Provided material:
◆ ◆ ◆ ◆
-- ==== Sys2Proof/Laws/PerInstr.lean ====
section
/-! SUPPORT. The family OpcodeRow: every instruction's word carries the fixed bits of its row of
spec/opcode_table.json. The mask and match numbers are the table's own. -/

namespace Sys2Proof

/-- The mask and match of the instruction's row in spec/opcode_table.json. -/
def Instr.tableRow (i : Instr) : Word × Word :=
  match i with
  | .clz _ _ _ _ => (0xFC007E7F#32, 0x00000000#32)
  | .ctz _ _ _ _ => (0xFC007E7F#32, 0x00000001#32)
  | .clo _ _ _ _ => (0xFC007E7F#32, 0x00000002#32)
  | .cto _ _ _ _ => (0xFC007E7F#32, 0x00000003#32)
  | .popcnt _ _ _ _ => (0xFC007E7F#32, 0x00000200#32)
  | .rev _ _ _ _ => (0xFC007E7F#32, 0x00000201#32)
  | .funpl _ _ _ _ => (0xFC007E7F#32, 0x00002000#32)
  | .funph _ _ _ _ => (0xFC007E7F#32, 0x00002001#32)
  | .wait => (0xFFFFFFFF#32, 0x00004000#32)
  | .sync => (0xFFFFFFFF#32, 0x00004001#32)
  | .cctrl _ _ => (0xFC00FFFF#32, 0x00004002#32)
  | .crc32c _ _ _ _ => (0xFC007E7F#32, 0x00004400#32)
  | .crc32 _ _ _ _ => (0xFC007E7F#32, 0x00004401#32)
  | .stb _ _ _ _ _ => (0xFC00007F#32, 0x00000004#32)
  | .sth _ _ _ _ _ => (0xFC00007F#32, 0x00000005#32)
  | .stw _ _ _ _ _ => (0xFC00007F#32, 0x00000006#32)
  | .ldb _ _ _ _ _ => (0xFC00007F#32, 0x00000008#32)
  | .ldh _ _ _ _ _ => (0xFC00007F#32, 0x00000009#32)
  | .ldw _ _ _ _ _ => (0xFC00007F#32, 0x0000000A#32)
  | .ldub _ _ _ _ _ => (0xFC00007F#32, 0x0000000C#32)
  | .lduh _ _ _ _ _ => (0xFC00007F#32, 0x0000000D#32)
  | .ldea _ _ _ _ _ => (0xFC00007F#32, 0x0000000F#32)
  | .and _ _ _ _ _ => (0xFC00007F#32, 0x00000010#32)
  | .or _ _ _ _ _ => (0xFC00007F#32, 0x00000011#32)
  | .xor _ _ _ _ _ => (0xFC00007F#32, 0x00000012#32)
  | .ebf _ _ _ _ _ => (0xFC00007F#32, 0x00000013#32)
  | .ebfu _ _ _ _ _ => (0xFC00007F#32, 0x00000014#32)
  | .mkbf _ _ _ _ _ => (0xFC00007F#32, 0x00000015#32)
  | .add _ _ _ _ _ => (0xFC00007F#32, 0x00000016#32)
  | .sub _ _ _ _ _ => (0xFC00007F#32, 0x00000017#32)
  | .min _ _ _ _ _ => (0xFC00007F#32, 0x00000018#32)
  | .max _ _ _ _ _ => (0xFC00007F#32, 0x00000019#32)
  | .minu _ _ _ _ _ => (0xFC00007F#32, 0x0000001A#32)
  | .maxu _ _ _ _ _ => (0xFC00007F#32, 0x0000001B#32)
  | .seq _ _ _ _ _ => (0xFC00007F#32, 0x0000001C#32)
  | .sne _ _ _ _ _ => (0xFC00007F#32, 0x0000001D#32)
  | .slt _ _ _ _ _ => (0xFC00007F#32, 0x0000001E#32)
  | .sltu _ _ _ _ _ => (0xFC00007F#32, 0x0000001F#32)
  | .sle _ _ _ _ _ => (0xFC00007F#32, 0x00000020#32)
  | .sleu _ _ _ _ _ => (0xFC00007F#32, 0x00000021#32)
  | .shuf _ _ _ _ => (0xFC0001FF#32, 0x00000022#32)
  | .xchgsr _ _ _ => (0xFC00C1FF#32, 0x00000024#32)
  | .mul _ _ _ _ _ => (0xFC00007F#32, 0x00000027#32)
  | .div _ _ _ _ _ => (0xFC00007F#32, 0x00000028#32)
  | .divu _ _ _ _ _ => (0xFC00007F#32, 0x00000029#32)
  | .rem _ _ _ _ _ => (0xFC00007F#32, 0x0000002A#32)
  | .remu _ _ _ _ _ => (0xFC00007F#32, 0x0000002B#32)
  | .madd _ _ _ _ _ => (0xFC00007F#32, 0x0000002C#32)
  | .sel _ _ _ _ _ => (0xFC00007F#32, 0x0000002E#32)
  | .ibf _ _ _ _ _ => (0xFC00007F#32, 0x0000002F#32)
  | .mulhi _ _ _ _ _ => (0xFC00007F#32, 0x00000030#32)
  | .mulhiu _ _ _ _ _ => (0xFC00007F#32, 0x00000031#32)
  | .mulq _ _ _ _ _ => (0xFC00007F#32, 0x00000032#32)
  | .mulqr _ _ _ _ _ => (0xFC00007F#32, 0x00000033#32)
  | .pack _ _ _ _ _ => (0xFC00007F#32, 0x0000003A#32)
  | .packs _ _ _ _ _ => (0xFC00007F#32, 0x0000003B#32)
  | .packsu _ _ _ _ _ => (0xFC00007F#32, 0x0000003C#32)
  | .packhi _ _ _ _ _ => (0xFC00007F#32, 0x0000003D#32)
  | .packhir _ _ _ _ _ => (0xFC00007F#32, 0x0000003E#32)
  | .packhiur _ _ _ _ _ => (0xFC00007F#32, 0x0000003F#32)
  | .fmin _ _ _ _ _ => (0xFC00007F#32, 0x00000040#32)
  | .fmax _ _ _ _ _ => (0xFC00007F#32, 0x00000041#32)
  | .fseq _ _ _ _ _ => (0xFC00007F#32, 0x00000042#32)
  | .fsne _ _ _ _ _ => (0xFC00007F#32, 0x00000043#32)
  | .fslt _ _ _ _ _ => (0xFC00007F#32, 0x00000044#32)
  | .fsle _ _ _ _ _ => (0xFC00007F#32, 0x00000045#32)
  | .fsunord _ _ _ _ _ => (0xFC00007F#32, 0x00000046#32)
  | .fsord _ _ _ _ _ => (0xFC00007F#32, 0x00000047#32)
  | .itof _ _ _ _ _ => (0xFC00007F#32, 0x00000048#32)
  | .utof _ _ _ _ _ => (0xFC00007F#32, 0x00000049#32)
  | .ftoi _ _ _ _ _ => (0xFC00007F#32, 0x0000004A#32)
  | .ftou _ _ _ _ _ => (0xFC00007F#32, 0x0000004B#32)
  | .ftoir _ _ _ _ _ => (0xFC00007F#32, 0x0000004C#32)
  | .ftour _ _ _ _ _ => (0xFC00007F#32, 0x0000004D#32)
  | .fpack _ _ _ _ _ => (0xFC00007F#32, 0x0000004E#32)
  | .fadd _ _ _ _ _ => (0xFC00007F#32, 0x00000050#32)
  | .fsub _ _ _ _ _ => (0xFC00007F#32, 0x00000051#32)
  | .fmul _ _ _ _ _ => (0xFC00007F#32, 0x00000052#32)
  | .fdiv _ _ _ _ _ => (0xFC00007F#32, 0x00000053#32)
  | .adds _ _ _ _ _ => (0xFC00007F#32, 0x00000060#32)
  | .addsu _ _ _ _ _ => (0xFC00007F#32, 0x00000061#32)
  | .addh _ _ _ _ _ => (0xFC00007F#32, 0x00000062#32)
  | .addhu _ _ _ _ _ => (0xFC00007F#32, 0x00000063#32)
  | .addhr _ _ _ _ _ => (0xFC00007F#32, 0x00000064#32)
  | .addhur _ _ _ _ _ => (0xFC00007F#32, 0x00000065#32)
  | .subs _ _ _ _ _ => (0xFC00007F#32, 0x00000066#32)
  | .subsu _ _ _ _ _ => (0xFC00007F#32, 0x00000067#32)
  | .subh _ _ _ _ _ => (0xFC00007F#32, 0x00000068#32)
  | .subhu _ _ _ _ _ => (0xFC00007F#32, 0x00000069#32)
  | .subhr _ _ _ _ _ => (0xFC00007F#32, 0x0000006A#32)
  | .subhur _ _ _ _ _ => (0xFC00007F#32, 0x0000006B#32)
  | .stbI _ _ _ _ => (0xFC000000#32, 0x10000000#32)
  | .sthI _ _ _ _ => (0xFC000000#32, 0x14000000#32)
  | .stwI _ _ _ _ => (0xFC000000#32, 0x18000000#32)
  | .ldbI _ _ _ _ => (0xFC000000#32, 0x20000000#32)
  | .ldhI _ _ _ _ => (0xFC000000#32, 0x24000000#32)
  | .ldwI _ _ _ _ => (0xFC000000#32, 0x28000000#32)
  | .ldubI _ _ _ _ => (0xFC000000#32, 0x30000000#32)
  | .lduhI _ _ _ _ => (0xFC000000#32, 0x34000000#32)
  | .ldeaI _ _ _ _ => (0xFC000000#32, 0x3C000000#32)
  | .andI _ _ _ _ => (0xFC000000#32, 0x40000000#32)
  | .orI _ _ _ _ => (0xFC000000#32, 0x44000000#32)
  | .xorI _ _ _ _ => (0xFC000000#32, 0x48000000#32)
  | .ebfI _ _ _ _ => (0xFC000000#32, 0x4C000000#32)
  | .ebfuI _ _ _ _ => (0xFC000000#32, 0x50000000#32)
  | .mkbfI _ _ _ _ => (0xFC000000#32, 0x54000000#32)
  | .addI _ _ _ _ => (0xFC000000#32, 0x58000000#32)
  | .subI _ _ _ _ => (0xFC000000#32, 0x5C000000#32)
  | .minI _ _ _ _ => (0xFC000000#32, 0x60000000#32)
  | .maxI _ _ _ _ => (0xFC000000#32, 0x64000000#32)
  | .minuI _ _ _ _ => (0xFC000000#32, 0x68000000#32)
  | .maxuI _ _ _ _ => (0xFC000000#32, 0x6C000000#32)
  | .seqI _ _ _ _ => (0xFC000000#32, 0x70000000#32)
  | .sneI _ _ _ _ => (0xFC000000#32, 0x74000000#32)
  | .sltI _ _ _ _ => (0xFC000000#32, 0x78000000#32)
  | .sltuI _ _ _ _ => (0xFC000000#32, 0x7C000000#32)
  | .sleI _ _ _ _ => (0xFC000000#32, 0x80000000#32)
  | .sleuI _ _ _ _ => (0xFC000000#32, 0x84000000#32)
  | .shufI _ _ _ _ => (0xFC000000#32, 0x88000000#32)
  | .xchgsrI _ _ _ => (0xFC008000#32, 0x90000000#32)
  | .mulI _ _ _ _ => (0xFC000000#32, 0x9C000000#32)
  | .divI _ _ _ _ => (0xFC000000#32, 0xA0000000#32)
  | .divuI _ _ _ _ => (0xFC000000#32, 0xA4000000#32)
  | .remI _ _ _ _ => (0xFC000000#32, 0xA8000000#32)
  | .remuI _ _ _ _ => (0xFC000000#32, 0xAC000000#32)
  | .maddI _ _ _ _ => (0xFC000000#32, 0xB0000000#32)
  | .selI _ _ _ _ => (0xFC000000#32, 0xB8000000#32)
  | .ibfI _ _ _ _ => (0xFC000000#32, 0xBC000000#32)
  | .j _ _ => (0xFC000000#32, 0xC0000000#32)
  | .jl _ _ => (0xFC000000#32, 0xC4000000#32)
  | .ldwpc _ _ => (0xFC000000#32, 0xC8000000#32)
  | .stwpc _ _ => (0xFC000000#32, 0xCC000000#32)
  | .addpc _ _ => (0xFC000000#32, 0xD0000000#32)
  | .addpchi _ _ => (0xFC000000#32, 0xD4000000#32)
  | .ldi _ _ => (0xFC000000#32, 0xD8000000#32)
  | .bz _ _ => (0xFC1C0000#32, 0xDC000000#32)
  | .bnz _ _ => (0xFC1C0000#32, 0xDC040000#32)
  | .bs _ _ => (0xFC1C0000#32, 0xDC080000#32)
  | .bns _ _ => (0xFC1C0000#32, 0xDC0C0000#32)
  | .bltz _ _ => (0xFC1C0000#32, 0xDC100000#32)
  | .bgez _ _ => (0xFC1C0000#32, 0xDC140000#32)
  | .blez _ _ => (0xFC1C0000#32, 0xDC180000#32)
  | .bgtz _ _ => (0xFC1C0000#32, 0xDC1C0000#32)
◆ ◆ ◆ ◆
Exercise requirements:
Each line above holding the string "match" counts once; please report the total and nothing more.

Response to this task:
3